Joel Spolsky has a great post on his blog at the moment -part of it reads:

“Now, there are various ways to get in trouble. If you don’t like writing functional specifications or doing up-front design, what happens is that you’re burdening the design phase with the development phase. If you ever started a new project by writing code, and you thought you’d “design as you went along,” what you’re doing is driving around with the handbrakes on. Here’s why. Designing a feature by writing a thoughtful spec takes about 1/10th as much time as writing the code for that feature—or less. If you try to code as you design, then you’re interrupting your short spurts of design with long spurts of coding. Now, if you’re the kind of person who designs everything perfectly the first time, that’s fine. But I don’t think you are. I think that your first designs are pretty good, but when you see them, you get ideas for even better designs. And if you already coded up the first draft, bad design, well, that’s coding time wasted.
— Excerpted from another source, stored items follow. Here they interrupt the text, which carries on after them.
/-! The bulk channel (R78 to R82). -/

/-- Halt a function's bulk channel: the transferring command completes with `INTERNAL_FAULT` or
`ABORTED`, the queued ones with `ABORTED`, without effect (R82). `cause` 0 is an uncorrectable error,
1 a completion error of the host, 2 Bus Master Enable cleared. -/
def State.haltDma (f : FnId) (cause : Nat) (s : State) : State :=
  let m := (s.fn f).mail
  if m.halted then s else
    let addr := match m.dma with
      | [] => 0
      | j :: _ => (j.refs.head?.map XferRef.addr).getD 0
    let s := s.modMail f fun m => { m with halted := true, dma := [] }
    let stop : Nat → State → DmaJob → State := fun status s j => (undoCmd j.cmd s).final j.cmd false status 0 0
    let s := match m.dma with
      | [] => s
      | j :: rest => rest.foldl (stop sAborted) (stop (if cause = 0 then sInternal else sAborted) s j)
    let s := s.event f { code := 0x01F4, severity := 3, leaf := s.leafByte f, time := s.fnNow f,
                         subject := 4294967295, payload := le8 cause ++ zeros 7 ++ le64 addr }
    s.raise f 7

/-- `DMA_HALT` (R82). -/
def execDmaHalt (f : FnId) (cause : Nat) (s : State) : Res :=
  .next (s.haltDma f (if cause = 0 then 0 else 1))

/-- `BUS_MASTER_DISABLE` (R31): the bulk channel halts; MSI-X messages and host rings stop. -/
def execBusMasterDisable (f : FnId) (s : State) : Res :=
  .next ((s.modMail f fun m => { m with bme := false }).haltDma f 2)

/-- A scene without what commands of a function, released with `DEFERRED`, have not yet done: queued
swaps, waiting selections and note records (R33). -/
def Scene.forget (f : FnId) (x : Scene) : Scene :=
  let mine : Cmd → Bool := fun c => c.fn == f
  let ids := (x.route.waits.filter fun w => mine w.cmd).map fun w => w.cmd.acc
  let accs := (x.vox.cmds.filter fun k => mine k.cmd).map fun k => k.cmd.acc
  let y := x.points.foldl (fun (y : Scene) p =>
    let q := y.sel p.1 p.2
    match q.waiting with
    | none => y
    | some w => if ids.contains w.seq then y.setSel p.1 p.2 { q with waiting := none } else y) x
  { y with
    route := { y.route with waits := y.route.waits.filter fun w => !mine w.cmd },
    vox := { y.vox with cmds := y.vox.cmds.filter fun k => !mine k.cmd,
                        pending := y.vox.pending.filter fun e => !accs.contains e.acc },
    out := { y.out with fades := y.out.fades.map fun (d : SwapFade) =>
      { d with waiting := d.waiting.filter fun p => !mine p.cmd } } }

/-- A function-level reset of one function: what its commands had staged is taken back, for none of
them takes effect any more (R33). -/
def State.flrFn (s : State) (f : FnId) : State :=
  let m := (s.fn f).mail
  let s := (m.queued.map Pend.cmd ++ m.dma.map DmaJob.cmd).foldl (fun s c => undoCmd c s) s
  let drop : Leaf → Leaf := fun x => { x with scene := x.scene.forget f, guest := x.guest.map (Scene.forget f) }
  (((s.modLeaf .a drop).modLeaf .b drop)).flr f

/-- `FUNCTION_LEVEL_RESET` (R33). -/
def execFunctionLevelReset (f : FnId) (s : State) : Res := .next (s.flrFn f)

/-- `LINK_HOT_RESET` (R34): a function-level reset of every function; the link is up afterwards. -/
def execLinkHotReset (s : State) : Res :=
  .next <|
    let s := ((s.flrFn .f0).flrFn .f1).flrFn .f2
    if s.plinth.supply then s.train else s

/-- Loads whose content goes to the peer's journal (R422): banks, patches and microcode
(DEDUCED, log entry 23). -/
def journalled (c : Cmd) : Bool := c.op == specOutBankLoad.op || c.op == specVoxPatchLoad.op || c.op == specUcLoad.op

/-- Put a load's content into its journal entry
(DEDUCED, log entry 23). -/
def State.journalData (s : State) (c : Cmd) (data : List Byte) : State :=
  if !journalled c then s else
    let put : Journal → Journal := fun j =>
      if j.cmd.fn = c.fn ∧ j.cmd.acc = c.acc then { j with data := data } else j
    [LeafId.a, .b].foldl (fun s l => s.modRed l fun r => { r with journal := r.journal.map put }) s

/-- The first reference of a function's channel finishes (R79): towards the host its bytes are in host
memory; towards the device `data` is what it brought. The last one of a command lets it go on
(DEDUCED, log entry 23; DESIGN CHOICE, log entry 43). -/
def transferDone (f : FnId) (data : List Byte) (s : State) : State :=
  match (s.fn f).mail.dma with
  | [] => s
  | j :: rest =>
    match j.refs with
    | [] => s
    | r :: refs =>
      if s.takingOver f || (!j.toHost && data.length != r.len) then s
      else
        let s := if j.toHost then s.send { kind := 1, unit := f.num, a := r.addr, data := j.out.take r.len } else s
        let k : DmaJob :=
          { j with refs := refs, data := if j.toHost then j.data else j.data ++ data, out := j.out.drop r.len }
        if refs ≠ [] then s.modMail f fun m => { m with dma := k :: rest }
        else
          let s := s.modMail f fun m => { m with dma := rest }
          if j.toHost then s.final j.cmd false sOk j.detail (if f = .f2 then 0 else s.appliedAt f)
          else match specOf j.cmd.op with
            | none => s.final j.cmd false sBadOpcode 0 0
            | some sp => schedule sp drainDue j.cmd k.data (s.journalData j.cmd k.data)

/-- `DMA_TRANSFER_DONE` (R79). -/
def execDmaTransferDone (f : FnId) (data : List Byte) (s : State) : Res := .next (transferDone f data s)

/-! Errors that may halt the channel, and the restored scene's journal. -/

/-- `ECC_UNCORRECTABLE` (R442). -/
def execEccUncorrectable (l : LeafId) (access course bank row slot : Nat) (feeds : List Nat) (again : Bool)
    (s : State) : Res :=
  .next (s.eccUncorrectable State.haltDma l access course bank row slot feeds again)

/-- `BUS_DECERR` (R453). -/
def execBusDecerr (l : LeafId) (master unit addr : Nat) (s : State) : Res :=
  .next (s.busDecerr State.haltDma l master unit addr)

/-- `DRAM_ECC` (R465). -/
def execDramEcc (l : LeafId) (master unit ch addr : Nat) (users : List (Nat × Nat)) (s : State) : Res :=
  .next (s.dramEcc State.haltDma l master unit ch addr users)

/-- Carry out a journalled command again, without its completions (R422)
(DEDUCED, log entry 24). -/
def rerun (c : Cmd) (data : List Byte) (s : State) : State :=
  match specOf c.op with
  | none => s
  | some sp =>
    if (checkCommand sp s c).1 ≠ sOk ∨ (sp.pre s c).1 ≠ sOk then s
    else (sp.run c false data (sp.stage c s)).s

/-- `SPLIT_TAKEOVER_RESTORE` (R423, R424). -/
def execSplitTakeoverRestore (l : LeafId) (s : State) : Res := .next (s.splitRestore rerun l)

/-! The mailbox commands: the host fills a slot and rings it (DESIGN CHOICE, log entry 1). -/

/-- `SYS_CAPS` (R3). -/
def execSysCaps (c : Cmd) (s : State) : Res := .next (issue specSysCaps drainDue c s)

/-- `SYS_CANCEL` (R63). -/
def execSysCancel (c : Cmd) (s : State) : Res := .next (issue (specSysCancel undoCmd) drainDue c s)

/-- `SYS_BOOT_LOAD` (R488). -/
def execSysBootLoad (c : Cmd) (s : State) : Res := .next (issue specSysBootLoad drainDue c s)

/-- `SYS_FW_UPDATE` (R495). -/
def execSysFwUpdate (c : Cmd) (s : State) : Res := .next (issue specSysFwUpdate drainDue c s)

/-- `SCN_CONFIG` (R144). -/
def execScnConfig (c : Cmd) (s : State) : Res := .next (issue specScnConfig drainDue c s)

/-- `SCN_CLEAR` (R143). -/
def execScnClear (c : Cmd) (s : State) : Res := .next (issue specScnClearAll drainDue c s)

/-- `OBJ_CONFIG` (R144). -/
def execObjConfig (c : Cmd) (s : State) : Res := .next (issue specObjConfigAll drainDue c s)

/-- `OBJ_ENABLE` (R144). -/
def execObjEnable (c : Cmd) (s : State) : Res := .next (issue specObjEnable drainDue c s)

/-- `OBJ_SET_POS` (R123). -/
def execObjSetPos (c : Cmd) (s : State) : Res := .next (issue specObjSetPos drainDue c s)

/-- `OBJ_BED` (R128). -/
def execObjBed (c : Cmd) (s : State) : Res := .next (issue specObjBedAll drainDue c s)

/-- `OBJ_ADM_MAP` (R138). -/
def execObjAdmMap (c : Cmd) (s : State) : Res := .next (issue specObjAdmMap drainDue c s)

/-- `OBJ_QUERY` (R144). -/
def execObjQuery (c : Cmd) (s : State) : Res := .next (issue specObjQuery drainDue c s)

/-- `LAY_SPEAKER` (R175). -/
def execLaySpeaker (c : Cmd) (s : State) : Res := .next (issue specLaySpeaker drainDue c s)

/-- `LAY_SEGMENT` (R175). -/
def execLaySegment (c : Cmd) (s : State) : Res := .next (issue specLaySegment drainDue c s)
Your product’s design can only get better at 1/10th the speed that my product’s design can.”

I couldn’t agree more with the above, yet so often web systems are developed by coding after just talking to someone about an idea or “go off and do that will you” (that being a sketch on the back of a beer mat). Its refreshing that I am currently writing a specification for a web system (for the first time in what feels like ages)…

Joel on Software is one of the sites I visit on a regular basis – its very informative on software development issues and often very funny – give it a read sometime.